PROMPT: Beneath this line is the data. Output exactly the lines from the line with "s.inService || s.shelf" to the line with "def State.shedding (s", both ends included, and nothing more.

Collection entries:
════════

-- ==== Sys2Proof/Machine/Harness.lean ====
section
/-! DEFINITION. Harness (R137 to R180): one switching cycle, channel states and phase shedding,
synchronisation, over-current, stage faults, over-voltage, last-fault records. -/

namespace Sys2Proof.Machine

/-! ### Shared operations -/

/-- The Harness control clock runs (R119, R167): from the arming step that starts it, and in ARMED,
DERATED, ISOLATED and LATCHED. -/
def State.hrnClocked (s : State) : Bool :=
  s.inService || s.shelf == stIsolated || s.shelf == stLatched || (s.shelf == stArming && 5 ≤ s.boot.armStep)

/-- The phases follow R148 to R153: from the arming step that starts L0 on (R157). -/
def State.shedding (s : State) : Bool := s.inService || (s.shelf == stArming && s.boot.armStep == 7)

/-- The phases precharge the shelf node (R157, R194). -/
def State.precharging (s : State) : Bool := s.shelf == stArming && (s.boot.armStep == 5 || s.boot.armStep == 6)

/-- A channel is in service: ROLE 0b01 and its group enabled (R148). -/
def State.serves (s : State) (n : Nat) : Bool :=
  s.get (HRN_CH_CTRL_ROLE n) == 1 && s.isSet (HRN_GRP_CTRL_ENABLE (chanGroup n))
    && !bitOf (s.get BRD_PENDING_GRP) (chanGroup n)

/-- The position of channel k of a group in the rank list 0, 4, 2, 6, 1, 5, 3, 7, which is its own inverse (R149). -/
def rankPos (k : Nat) : Nat := [0, 4, 2, 6, 1, 5, 3, 7].getD k 0

/-- A channel's rank within its string; a spare's is the one it took over (R149). -/
def State.rank (s : State) (n : Nat) : Option Nat :=
  if n < 96 then some (6 * rankPos (n % 8) + n / 8 % 6) else s.hrn.spareRank.getD (n - 96) none

/-- The channel of a list with the lowest rank. -/
def State.lowestRank (s : State) (l : List Nat) : Option Nat :=
  l.foldl (fun b n => match b with
    | none => some n
    | some m => if (s.rank n).getD 99 < (s.rank m).getD 99 then some n else some m) none

/-- The channel of a list with the highest rank. -/
def State.highestRank (s : State) (l : List Nat) : Option Nat :=
  l.foldl (fun b n => match b with
    | none => some n
    | some m => if (s.rank m).getD 0 < (s.rank n).getD 0 then some n else some m) none

/-- A channel's shed ramp starts (R148, R151). -/
def State.beginShed (s : State) (n : Nat) : State :=
  (s.setChan n { s.chan n with shedLeft := s.shedGet HRN_SHED_CFG_SHED_RAMP, soft := 0, restart := 0 }).set
    (HRN_CH_STATUS_STATE n) chShedding

/-- A channel's restart sequence starts (R152). -/
def State.beginRestart (s : State) (n soft : Nat) : State :=
  (s.setChan n { s.chan n with restart := 0, soft := soft, shedLeft := 0, zeroSeen := true }).set
    (HRN_CH_STATUS_STATE n) chRestarting

/-- The channels of a string in RUN, SHED, RESTARTING or SHEDDING (0x0207). -/
def State.stringCount (s : State) (x : Nat) : Nat :=
  ((stringChans x).filter fun n =>
    s.chSt n == chRun || s.chSt n == chShed || s.chSt n == chRestarting || s.chSt n == chShedding).length

/-- 0x0207 follows each string's count of usable channels while the phases are in use (R417). -/
def State.checkCounts (s : State) : State :=
  if !s.shedding then s
  else
    forN 2 (fun x t =>
      let n := t.stringCount x
      let t := { t with brd := { t.brd with stringFrac := t.brd.stringFrac.set x (min 48 n) } }
      if n < 48 then t.raise 0x0207 x n 48 else t.unraise 0x0207 x) s

/-- A disabled group whose last channel has reached OFF is STOPPED; its off-time counts from here (R425, R426). -/
def State.groupStopped (s : State) (g : Nat) : State :=
  if !s.isSet (HRN_GRP_CTRL_ENABLE g) && s.get (HRN_GRP_STATUS_STATE g) != 0
      && (groupChans g).all (fun n => s.chSt n == chOff) then
    { s.set (HRN_GRP_STATUS_STATE g) 0 with
      brd := { s.brd with grpOffSince := s.brd.grpOffSince.set g (some s.elapsed) } }
  else s

/-- After a change of channel states: stopped groups, the active counts and the usable count. -/
def State.afterChans (s : State) : State := (forN 13 (fun g t => t.groupStopped g) s).showActive.checkCounts

/-- A channel leaves service (R148): SHEDDING, at the shed rate, then OFF at a cycle start. One with its gates off has
nothing left to shed; one that the over-voltage latch or Bridle's forcing holds leaves at its release (R170, R171). -/
def State.leaveService (s : State) (n : Nat) : State :=
  let st := s.chSt n
  if st = chOff then s
  else
    let s := s.setChan n { s.chan n with leaving := true }
    if st = chShedding ∨ st = chOvLatch ∨ st = chForcedOff then s
    else if stActive st then s.beginShed n
    else (s.setChan n { s.chan n with shedLeft := 0, zeroSeen := true }).set (HRN_CH_STATUS_STATE n) chShedding

/-- What ends a stage fault (R166): FLT_N high, the temperature below T_WARN, FLT_N and OT_TRIP cleared by the host. -/
def State.faultOver (s : State) (n : Nat) : Bool :=
  !(s.chan n).flt && decide (s.getI (HRN_CH_MEAS_TEMP n) < 10 * s.get (HRN_GRP_TEMP_T_WARN (chanGroup n)))
    && !s.isSet (HRN_CH_FAULT_FLT_N n) && !s.isSet (HRN_CH_FAULT_OT_TRIP n)

/-- The state a channel takes when a higher rank of R170 releases it (R171). -/
def State.restState (s : State) (n : Nat) : Nat :=
  let g := s.get (HRN_GRP_STATUS_STATE (chanGroup n))
  if (s.chan n).leaving || !s.serves n then chOff
  else if (s.chan n).faultCode ≠ 0 ∧ !s.faultOver n then chFaulted
  else if g = 2 ∨ g = 4 then chHiccup
  else chShed

/-- A channel enters FAULTED: gates off, a last-fault record, Remount's count (R166, R172, R471). -/
def State.enterFaulted (s : State) (n : Nat) : State :=
  let s := s.lfr (s.chan n).faultCode (chanGroup n) [n]
  { s.chPark n chFaulted with rmt := { s.rmt with phase := modAt s.rmt.phase n fun w => { w with faults := w.faults + 1 } } }

/-- Release a channel to its resting state. -/
def State.toRest (s : State) (n : Nat) : State :=
  let st := s.restState n
  if st = chFaulted then (if s.chSt n = chFaulted then s else s.enterFaulted n)
  else
    let s := s.chPark n st
    s.setChan n { s.chan n with leaving := false, faultCode := if st = chOff then (s.chan n).faultCode else 0 }

/-- The Harness control clock starts (R93, R157): channels in service leave OFF and FORCED_OFF for SHED,
groups run; the shedding fields take effect (R174). -/
def State.harnessOn (s : State) : State :=
  let s := forN 13 (fun g t =>
    if t.get (HRN_GRP_STATUS_STATE g) = 0 ∧ t.isSet (HRN_GRP_CTRL_ENABLE g) then t.set (HRN_GRP_STATUS_STATE g) 1 else t) s.shedTake
  forN 104 (fun n t => if t.chSt n = chOff ∨ t.chSt n = chForcedOff then t.toRest n else t) s

/-- The group a substitution hold stands on, if it is this channel's (R464). -/
def State.phHeld (s : State) (n : Nat) : Bool :=
  match s.hrn.phHold with
  | some (_, t) => chanGroup t == chanGroup n
  | none => false

/-- MIN_ACTIVE channels of each string restart, the lowest ranks first (R157). -/
def State.startMinActive (s : State) : State :=
  let s := forN 2 (fun x t =>
    forN (t.shedGet HRN_SHED_CFG_MIN_ACTIVE) (fun _ u =>
      match u.lowestRank ((stringChans x).filter fun n => u.chSt n == chShed && !u.isSet (HRN_CH_CTRL_FORCE_SHED n) && !u.phHeld n) with
      | some n => u.beginRestart n 0
      | none => u) t) s
  s.showActive

/-- A channel that no add slot and no step event may take up (R153, R166). -/
def State.heldDown (s : State) (n : Nat) : Bool :=
  s.isSet (HRN_CH_CTRL_FORCE_SHED n) || (s.chan n).warm

/-- A step event reaches Harness for some strings (R153, R154): shedding ends, SHED channels restart, the
shed slots are suspended, a tune ends (R211), a substitution hold of the string is released (R464). A disarm sheds on (R97). -/
def State.stepEvent (s : State) (xs : List Nat) : State :=
  if !s.shedding || s.boot.disarming then s
  else
    let s := (s.tuneAbort 1).usMark 1
    let s := forL xs (fun x t =>
      let t := match t.hrn.phHold with
        | some (y, _) => if y = x then { t with hrn := { t.hrn with phHold := none } } else t
        | none => t
      let l := (stringChans x).filter t.serves
      let t := onlyIf (l.any fun n => t.chSt n == chShedding) (fun u => (u.raiseBit HRN_SHED_STATUS_ABORTED 231).usMark 4) t
      let t := onlyIf (l.any fun n => t.chSt n == chShed) (·.raiseBit HRN_SHED_STATUS_STEP_ADD 231) t
      let t := forL l (fun n u =>
        if u.heldDown n then u
        else if u.chSt n = chShedding ∧ !(u.chan n).leaving then
          (u.setChan n { u.chan n with shedLeft := 0 }).set (HRN_CH_STATUS_STATE n) chRun
        else if u.chSt n = chShed then u.beginRestart n 0
        else u) t
      { t with hrn := { t.hrn with stepHold := t.hrn.stepHold.set x true } }) s
    s.afterChans

/-- N_LIMIT, where the field value 0 stands for 64 (R177). -/
def State.nLimit (s : State) (g : Nat) : Nat :=
  if s.get (HRN_GRP_LIMIT_N_LIMIT g) = 0 then 64 else s.get (HRN_GRP_LIMIT_N_LIMIT g)

/-- A group enters hiccup, or escalates with its retries spent (R164, R165); a channel that leaves service goes OFF from there. -/
def State.hiccup (s : State) (g : Nat) : State :=
  let esc := decide (s.get (HRN_GRP_HICCUP_RETRY_BUDGET g) ≤ s.get (HRN_GRP_STATUS_RETRIES_USED g))
  let code := if esc then 0x0202 else 0x0201
  let s := s.lfr code g ((groupChans g).filter fun n => s.nLimit g < s.get (HRN_CH_STATUS_LIMIT_RUN n))
  let s := { s with hrn := { s.hrn with slotsAtHiccup := s.hrn.slotsAtHiccup.set g s.hrn.slotSheds } }
  let s := forL (groupChans g) (fun n t =>
    if t.chSt n = chOff ∨ t.chSt n = chFaulted ∨ t.chSt n = chForcedOff ∨ t.chSt n = chOvLatch then t
    else (t.chPark n chHiccup).set (HRN_CH_STATUS_LIMIT_RUN n) 0) s
  let s := if esc then (s.set (HRN_GRP_STATUS_STATE g) 4).raiseBit (HRN_GRP_STATUS_ESC g) 230
    else (s.set (HRN_GRP_STATUS_STATE g) 2).raiseBit (HRN_GRP_STATUS_HICCUP g) 230
  (s.afterChans).raise code g 0 0

/-- A stage fault of a channel (R166): FAULTED, its record, an F1 event. OFF, Bridle's forcing and the over-voltage latch keep the
channel; it is FAULTED when they release it (R170, R171). -/
def State.faultChan (s : State) (n code : Nat) (m t : Int) : State :=
  let st := s.chSt n
  let s := s.setChan n { s.chan n with faultCode := code }
  let s := if st = chOff ∨ st = chFaulted ∨ st = chForcedOff ∨ st = chOvLatch then s else (s.enterFaulted n).afterChans
  s.raiseOnce code n m t

/-! ### ISNS (R137, R143, R163, R176) -/

/-- A channel's ISNS in 0.1 A from the amplifier's, by ISNS_GAIN in 0.02 % and ISNS_OFFSET in 0.05 A (R176). DESIGN CHOICE
(log 71): the gain first, then the offset; a current beyond ±120 A sets SENSE_RANGE. -/
def State.sensed (s : State) (n : Nat) (raw : Int) : Int :=
  roundDiv (2 * raw * (5000 + s.getI (HRN_CH_TRIM_ISNS_GAIN n)) + 5000 * s.getI (HRN_CH_TRIM_ISNS_OFFSET n)) 10000

/-- ISNS as a command brings it: kept, and checked against ±120 A (R176). -/
def State.sense (s : State) (n : Nat) (raw : Int) : State :=
  let i := s.sensed n raw
  let s := s.setChan n { s.chan n with isns := i }
  if 1200 < i.natAbs then s.raiseBit (HRN_CH_FAULT_SENSE_RANGE n) 229 else s

/-- The comparator of R137 at an ISNS and the time left to the next cycle start: the current in the direction of the reference
has reached the reference less the ramp of R143, which rises from the control switch's turn-on, one dead time after the
cycle start, at 0.05 A/µs a code: in 1/1600 of 0.1 A, one per code and T_c. -/
def State.peakTrips (s : State) (n : Nat) (isns : Int) (left : Nat) : Bool :=
  let c := s.chan n
  let charge := s.isSet (HRN_CH_STATUS_DIR n)
  let ramp := (if charge then c.slopeChg else c.slopeDis) * (s.grpPeriod (chanGroup n) - left - c.deadTime)
  decide ((1600 * s.get (HRN_CH_STATUS_REF_CODE n) : Int) ≤ 1600 * (if charge then -isns else isns) + ramp)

════════

SOLVED EXERCISE:
  s.inService || s.shelf == stIsolated || s.shelf == stLatched || (s.shelf == stArming && 5 ≤ s.boot.armStep)

/-- The phases follow R148 to R153: from the arming step that starts L0 on (R157). -/
def State.shedding (s : State) : Bool := s.inService || (s.shelf == stArming && s.boot.armStep == 7)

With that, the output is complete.